Она ещё бледнее обычного и кажется почти прозрачной, невесомой — так выглядят призраки в фильмах. Мать заваривает чай и садится на кухне. Я подхожу ближе.
— Мама, прости…
Рука матери обжигает щёку. Я замолкаю. Мать медленно поднимает глаза. От взгляда — мурашки по спине:
— Я потратила на тебя почти всю взрослую жизнь. Я могла бы стать кем-то другим, сделать карьеру, но выбрала быть твоей матерью — и, видимо, ошиблась. Тебе не понять. Откуда? Ты же не умеешь жить ради других.
Помолчав, она добавляет:
— И вытри слёзы. Ты знала, что у тебя очень злое лицо, когда плачешь?
Той ночью я не могу заснуть. Мне снится старый сон про темноту. Только теперь это не бестелесная мгла, а зыбучие чёрные пески, из которых ко мне тянутся белые женские руки, они хватают меня за волосы, они тянут вниз, царапают лицо, а вдалеке кто-то хохочет:
— Рапунцель, Рапунцель, сбрось свои косы!
Утром я встаю пораньше, иду в ванную и криво стригусь под мальчика.
* * *
Во время ссор я больше не плачу. Когда мать опять обижается — на этот раз «со спецэффектами»: рыданиями и звонками друзьям, — я просто ухожу к себе, закрываю дверь и включаю музыку в плеере. Когда я в наушниках, плача и жалоб матери не слышно.
Хочется есть. Осторожно — лучше лишний раз ничем не шуршать — открываю пачку печенья. Можно есть сколько хочется — за книгами на второй полке шкафа спрятаны ещё три шоколадки и хлебцы, в старый рюкзак я вчера положила две бутылки воды и колу. «Не выходи из комнаты, не совершай ошибку», запасись едой и сиди тихо до полуночи — мой новый девиз.

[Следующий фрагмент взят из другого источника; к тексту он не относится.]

-- ==== Sys2Proof/Laws/Begun.lean ====
section
/-!
SUPPORT. What a command's effect reads of the state is what the state held when it came: each reading of the state before the
effect begins, and when a mailbox command's body begins.
-/
set_option Elab.async false
namespace Sys2Proof.Machine
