-- ==== Sys2Proof/Laws/Complete.lean ====
section
/-!
SUPPORT. How a completion is shown: a command run within its footprint answers the finished state of its effect, and an accepted
mailbox command ends with what its body gives; and how the windows of a footprint are used.
-/
set_option Elab.async false
namespace Sys2Proof.Machine

/-- A command run within a footprint completes with what holds of the finished state of its effect. -/
theorem State.runIn_complete {F : Foot} {f : State → State} {s : State} {P : State → Prop}
    (h : P (F.finish s (f s.begun))) : ∃ t, s.runIn F f = .next t ∧ P t := ⟨_, rfl, h⟩

/-- A command that may reach the whole machine completes with what holds of the settled state of its effect. -/
theorem State.run_complete {f : State → State} {s : State} {P : State → Prop}
    (h : P (s.settle (f s.begun))) : ∃ t, s.run f = .next t ∧ P t := ⟨_, rfl, h⟩

/-- A command run within a footprint answers the finished state of what its effect leaves. -/
theorem State.runIn_next {F : Foot} {f : State → State} {s u : State} (h : f s.begun = u) :
    s.runIn F f = .next (F.finish s u) := by rw [State.runIn_eq, h]

/-- A command that may reach the whole machine answers the settled state of what its effect leaves. -/
theorem State.run_next {f : State → State} {s u : State} (h : f s.begun = u) : s.run f = .next (s.settle u) := by
  rw [← h]; rfl

/-- A command that may reset the device answers the settled state of what its effect leaves. -/
theorem State.runReset_next {f : State → State} {s u : State} (h : f s.begun = u) :
    s.runReset f = .next (s.resettle u) := by rw [← h]; rfl

/-- A command that acts at a boundary of the clocks answers the settled state of what its effect leaves. -/
theorem State.runAt_next {k : Clk} {f : State → State} {s u : State} (h : f { s.begun with clk := k } = u) :
    s.runAt k f = .next (s.settleAt k u) := by rw [← h]; rfl

/-- A register of the state settled after a command that may reset the device. -/
@[simp] theorem State.resettle_rd (s u : State) (a : Nat) : (s.resettle u).rd a = u.rd a := Regs.norm_get _ _

/-- A register of the state settled at a boundary of the clocks. -/
@[simp] theorem State.settleAt_rd (s u : State) (k : Clk) (a : Nat) : (s.settleAt k u).rd a = u.rd a := Regs.norm_get _ _

/-- A register of the settled state. -/
@[simp] theorem State.settle_rd (s u : State) (a : Nat) : (s.settle u).rd a = u.rd a := Regs.norm_get _ _

/-- A register of a window of the footprint lies inside the footprint. -/
theorem Foot.holds_win {F : Foot} {a : Nat} (w : Win) (hw : w ∈ F.wins) (h : w.1 ≤ a) (h' : a < w.1 + w.2) :
    F.holds a = true := by
  have : (F.wins.any fun w => w.has a) = true := by
    rw [List.any_eq_true]; exact ⟨w, hw, by simp [Win.has, h, h']⟩
  unfold Foot.holds; rw [this]; simp

/-- A register every footprint holds. -/
theorem Foot.holds_shared {F : Foot} {a : Nat} (h : Foot.shared.holds a = true) : F.holds a = true := by
  unfold Foot.holds at h ⊢
  simp only [Foot.shared, List.any_nil, Bool.or_false, Bool.false_and] at h
  rw [h]; simp

/-- A register outside the windows of the fabric, the mailbox and the recorder is not shared. -/
theorem Foot.shared_not {a : Nat} (h : ¬ (0xE0010000 ≤ a ∧ a < 0xE0030000)) (h' : ¬ (0xE0280000 ≤ a ∧ a < 0xE0290000)) :
    Foot.shared.holds a = false := by
  have h1 : Win.fab.has a = false := by
    cases e : Win.fab.has a
    · rfl
    · have e := Bool.and_eq_true_iff.1 e
      have a1 : 0xE0010000 ≤ a := of_decide_eq_true e.1
      have a2 : a < 0xE0010000 + 0x10000 := of_decide_eq_true e.2
      omega
  have h2 : Win.mbx.has a = false := by
    cases e : Win.mbx.has a
    · rfl
    · have e := Bool.and_eq_true_iff.1 e
      have a1 : 0xE0020000 ≤ a := of_decide_eq_true e.1
      have a2 : a < 0xE0020000 + 0x10000 := of_decide_eq_true e.2
      omega
  have h3 : Win.rec_.has a = false := by
    cases e : Win.rec_.has a
    · rfl
    · have e := Bool.and_eq_true_iff.1 e
      have a1 : 0xE0280000 ≤ a := of_decide_eq_true e.1
      have a2 : a < 0xE0280000 + 0x10000 := of_decide_eq_true e.2
      omega
  unfold Foot.holds
  rw [h1, h2, h3]; rfl

/-- An accepted command ends with what its body gives, begun with nothing sent. -/
theorem Accepted.command {f b role : Nat} {c : Cmd} {k : Nat} {s : State} (h : Accepted f b role c k s)
    (body : Nat → State → Reply × State) :
    s.begun.command f b role c body = State.respond k (256 * f + b) c (body k (s.entered f b k c)) :=
  State.command_accepted h.begun body

/-- An accepted command whose body answers OK. -/
theorem State.command_answersOK {F : Foot} {f b role : Nat} {c : Cmd} {k : Nat} {s : State}
    {body : Nat → State → Reply × State} {P : State → List Byte → Prop} {u : State} {p : List Byte}
    (h : Accepted f b role c k s) (hb : body k (s.entered f b k c) = (.now stOK p, u)) (hP : P u p) :
    AnswersOK F (256 * f + b) k c s (s.runIn F (fun s => s.command f b role c body)) P := by
  refine ⟨u, p, ?_, hP⟩
  rw [State.runIn_eq, State.command_accepted h.begun]
  change _ = _
  rw [show s.begun.enter f (256 * f + b) k c = s.entered f b k c from rfl, hb]
  rfl

/-- An accepted command whose body runs on. -/
theorem State.command_runsOn {F : Foot} {f b role : Nat} {c : Cmd} {k : Nat} {s : State}
    {body : Nat → State → Reply × State} {P : State → List Byte → Prop} {u : State} {p : List Byte}
    (h : Accepted f b role c k s) (hb : body k (s.entered f b k c) = (.later, u))
    (hr : { fn := f, opcode := 256 * f + b, cmd := c, since := s.clk.tb, progress := s.clk.tb, status := stOK,
            payload := p } ∈ u.mbx.running) (hP : P u p) :
    RunsOn F f (256 * f + b) k c s (s.runIn F (fun s => s.command f b role c body)) P := by
  refine ⟨u, p, ?_, hr, hP⟩
  rw [State.runIn_eq, State.command_accepted h.begun]
  change _ = _
  rw [show s.begun.enter f (256 * f + b) k c = s.entered f b k c from rfl, hb]
  rfl

/-- A data ring opens where its size is one the spec allows, a ring is free and the SRAM has room (R44). -/
theorem State.openRing_ok {s : State} {n log2 : Nat} (k f kind param : Nat) (transfer : Bool) (recs : List (List Byte))
    (h1 : 4 ≤ log2) (h2 : log2 ≤ 10) (h3 : s.freeRing = some n) (h4 : s.sramFits [log2] = true) :
    ∃ u, s.openRing k f kind param log2 transfer recs = .ok (n, u) := by
  unfold State.openRing
  rw [if_neg (by simp; omega), h3]
  simp only [h4, Bool.not_true, Bool.false_eq_true, if_false]
  exact ⟨_, rfl⟩

end Sys2Proof.Machine
end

Выйдешь — и понесётся. Если мать ещё не успокоилась, она начнёт делать вид, что сейчас уйдёт. Говорить, что без неё мне не выжить, — она же для меня «ходячий кошелёк» и «фея на все руки». На счёт фей не знаю, но толк в чёрной магии мать точно знает.
В какой-то момент я теряю контроль, закрываю собой дверь, кричу: «Никуда не пущу!» — чёрт его знает, что мать с собой сделает. Это бессмысленно, знаю, но я уже упоминала, что теряю контроль? Мне становится холодно и по-детски страшно: маглы дементоров не видят, но парочка из них точно в такие моменты оказывается поблизости.
Мать между тем кидается отдирать мои пальцы от дверных косяков — откуда у умирающей такая сила? — бьёт по щекам и каждый раз побеждает. Я улетаю в стену или падаю на пол. От боли кажется, будто душа покидает тело, и я вижу всё со стороны. Пока я пытаюсь заставить трясущиеся ноги меня слушаться, мать убегает из дома.
Так что выходить до полуночи — глупо. В полночь все проблемы превращаются в тыкву. Мать рыдает у себя и в какой-то момент выключается, а значит, да здравствует свобода и нормальный туалет. В «осадном положении» приходится малую нужду справлять в спрятанную под кроватью банку.
Мерзко, но «зачем выходить оттуда, куда вернёшься вечером таким же, каким ты был, тем более — изувеченным?»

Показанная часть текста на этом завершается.